Lightning strikes across the night sky, illuminating the lush green jungle below my Banda, a small but with a thatched roof. The rumble of thunder follows a few seconds later.
By now the spring rainy season in Uganda should have blown itself out, but we’re unlucky. The blistering heat of the early-morning sun usually dries everything by the time you’ve finished your breakfast, but today is different. In a few hours’ time a small group of us is running the inaugural Gorilla Marathon and Half-Marathon. It’s scheduled to start at 7am, well before the sun has had time to dry the land. One of the things I learnt during my stay in Uganda is the nature of the red clay soil. Mix it with water, and it turns into a glutinous mud-trap.
But for now my concerns are more immediate. I took my natural remedy for stress which I found when reading 5 htp reviews. The rainstorm has passed but it’s taken the electricity supply with it. Which is a nightmare if you haven’t arranged your running kit the night before the race. I’m amazed how dark darkness can be as I fumble around the hut, desperately trying to remember where I put my shorts, safety pins and sunscreen.
As it happens I could have waited for the sun to come up because the gorillas – of which half of the surviving world population of 690 live within the Bwindi Impenetrable National Park in south-west Uganda – it’s based in and around the town of Jinja in the east of the country. Jinja has a growing reputation as the adventure sports capital of East Africa, but is perhaps better known as the town at the source of the Nile. The race finally starts slowly with an uphill kilometre on a road running away from the cafés and stalls that have sprung up at the water’s edge. That initial climb turns out to be the biggest on an undulating course, and while it’s only a short, steep rise, the altitude makes it tougher. The source of the Nile sits i,rom above sea level: not the kind of height that would attract those in search of altitude training but high enough to put a strain on an ageing set of lungs.

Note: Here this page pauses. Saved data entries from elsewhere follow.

theorem Ran.ofFetch (n : Nat) (s : State) : Ran s n (State.fetchBytes n s).2 := by
  obtain ⟨h1, h2, -, h4, -⟩ := fetchBytes_spec n s
  exact ⟨h2, h4, fun h => by rw [h1]; exact h, fun _ h => by rw [h1]; exact h⟩

/-- An instruction runs for its machine cycles after the fetch (R510). -/
theorem Ran.ofRun (f : Form) (s : State) : Ran s (tailCycles f s.cpu) (f.run s) :=
  ⟨run_evolves f s, run_cfg f s, run_flags_low f, run_pending f⟩

/-- A sequence of primitives that no rule describes runs for at most its bound of machine cycles (R476). -/
theorem Ran.ofOther (cb : Bool) (op : Byte) (start : Cpu) (k : Nat) :
    ∀ (past : List (Option Byte)) (s : State), ∃ n, n ≤ k ∧ Ran s n (State.runOther cb op start k past s) := by
  have hfin : ∀ (c : Cpu) (s : State), Ran s 0 (s.finishOther c) := fun c s =>
    ⟨.refl, rfl, fun _ => maskFlags_low _, fun hd _ => by show (s.cfg.eiDelay && c.imePending) = false; rw [hd]; rfl⟩
  have hrefl : ∀ s : State, Ran s 0 s := fun s => ⟨.refl, rfl, id, fun _ h => h⟩
  induction k with
  | zero =>
    intro past s
    refine ⟨0, Nat.le_refl 0, ?_⟩
    unfold State.runOther
    split
    · exact hfin _ s
    all_goals exact hrefl s
  | succ k ih =>
    intro past s
    have hstep : ∀ (past' : List (Option Byte)) (t : State), Ran s 1 t →
        ∃ n, n ≤ k + 1 ∧ Ran s n (State.runOther cb op start k past' t) := fun past' t h => by
      obtain ⟨n, hn, hr⟩ := ih past' t
      exact ⟨1 + n, by omega, h.trans hr⟩
    have hidle : Ran s 1 s.idle := ⟨Evolves.refl.idle, rfl, id, fun _ h => h⟩
    unfold State.runOther
    split
    · exact ⟨0, Nat.zero_le _, hfin _ s⟩
    · exact hstep _ _ hidle
    · exact hstep _ _ ⟨Evolves.refl.idle, rfl, id, fun _ h => h⟩
    · exact hstep _ _ hidle
    · exact hstep _ _ ⟨Evolves.refl.write _ _, rfl, id, fun _ h => h⟩

/-- An operation that no rule describes takes 1 to 6 machine cycles with its fetches (R476). -/
theorem otherOperation_ran {s t : State} (h : s.otherOperation = some t) : ∃ n, 1 ≤ n ∧ n ≤ 6 ∧ Ran s n t := by
  have h1 : Ran s 1 s.fetched := Ran.ofFetch 1 s
  have h2 : Ran s 2 s.fetched.fetched := Ran.ofFetch 2 s
  unfold State.otherOperation at h
  dsimp only at h
  split at h
  · split at h
    · cases h
      obtain ⟨n, hn, hr⟩ := Ran.ofOther true (s.fetched.readByte s.fetched.cpu.pc) s.fetched.fetched.cpu 4 [] s.fetched.fetched
      exact ⟨2 + n, by omega, by omega, h2.trans hr⟩
    · cases h
  · split at h
    · cases h
      obtain ⟨n, hn, hr⟩ := Ran.ofOther false (s.readByte s.cpu.pc) s.fetched.cpu 5 [] s.fetched
      exact ⟨1 + n, by omega, by omega, h1.trans hr⟩
    · cases h

theorem tailCycles_le (f : Form) (c : Cpu) : f.length + tailCycles f c ≤ 6 := by
  unfold tailCycles
  generalize f.taken c = taken
  cases f <;> cases taken <;> simp [Form.length, Form.cost]

/-- The instruction fetched and run takes 1 to 6 machine cycles (R510). -/
theorem instruction_ran (s : State) : ∃ n, 1 ≤ n ∧ n ≤ 6 ∧ Ran s n (s.fetchForm.1.run s.fetchForm.2) := by
  obtain ⟨n, bs, hf, hn, hl, -⟩ := fetchForm_spec s
  have hfetch := Ran.ofFetch n s
  rw [hf] at hfetch
  have hr := hfetch.trans (Ran.ofRun s.fetchForm.1 s.fetchForm.2)
  refine ⟨_, by omega, ?_, hr⟩
  obtain rfl | ⟨rfl, code, hc⟩ := hl
  · exact tailCycles_le _ _
  · rw [hc]
    simp [tailCycles, Form.cost, Form.length]

/-! ## One iteration -/

/-- What `Step()` of an awake processor leaves, before the scheduler goes on. -/
def State.executed (s : State) : State :=
  (s.awake.otherOperation.getD (s.awake.fetchForm.1.run s.awake.fetchForm.2)).finishStep s.eiMatures

/-- `Step()` always completes (R343). -/
theorem cpuStep_eq (s : State) :
    s.cpuStep = .next (if s.asleep then s.idle.report (some .halted) else s.executed) := by
  unfold State.cpuStep State.executed
  split
  · rfl
  · cases s.awake.otherOperation with
    | some t => rfl
    | none =>
      dsimp only
      rw [exec_eq, form_instr]
      rfl

/-- One iteration as one state. -/
def State.advance (s : State) : State :=
  match s.interruptTaken with
  | some k => ((s.serviceInterrupt k).report none).frameEnd
  | none => (if s.asleep then s.idle.report (some .halted) else s.executed).afterStep

/-- A step always gives a next state (R343). -/
theorem step_eq (s : State) : step s = .next s.beginFrame.advance := by
  show s.beginFrame.iteration = _
  unfold State.iteration State.advance
  cases s.beginFrame.interruptTaken with
  | some k => rfl
  | none =>
    dsimp only
    rw [cpuStep_eq]

/-! ## The pieces of an iteration -/

theorem refreshLatch_spec (l : InputLatch) (s : State) :
    (s.refreshLatch l).cpu = s.cpu ∧ (s.refreshLatch l).cfg = s.cfg ∧
      (s.refreshLatch l).outside = { s.outside with latch := l } ∧
      ((s.refreshLatch l).units = s.units ∨ (s.refreshLatch l).units = requestInterrupt 4 s.units) := by
  unfold State.refreshLatch
  dsimp only
  split
  · exact ⟨rfl, rfl, rfl, .inr rfl⟩
  · exact ⟨rfl, rfl, rfl, .inl rfl⟩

Crowds are sparse in the first few kilometres but start to appear as we move away from Jinja. Although the town is only a couple of hours away from the international hotels and modern shops of Kampala or the beautifully manicured colonial lawns of Entebbe, the villages we run past are a world apart. This is the rural Africa of cliché: mud huts, where men and women spend their days working the fields; where goats, pigs and chickens roam freely; and smiling children wave and shout “Muzungu!” (white person) at any pale-faced foreigners passing by.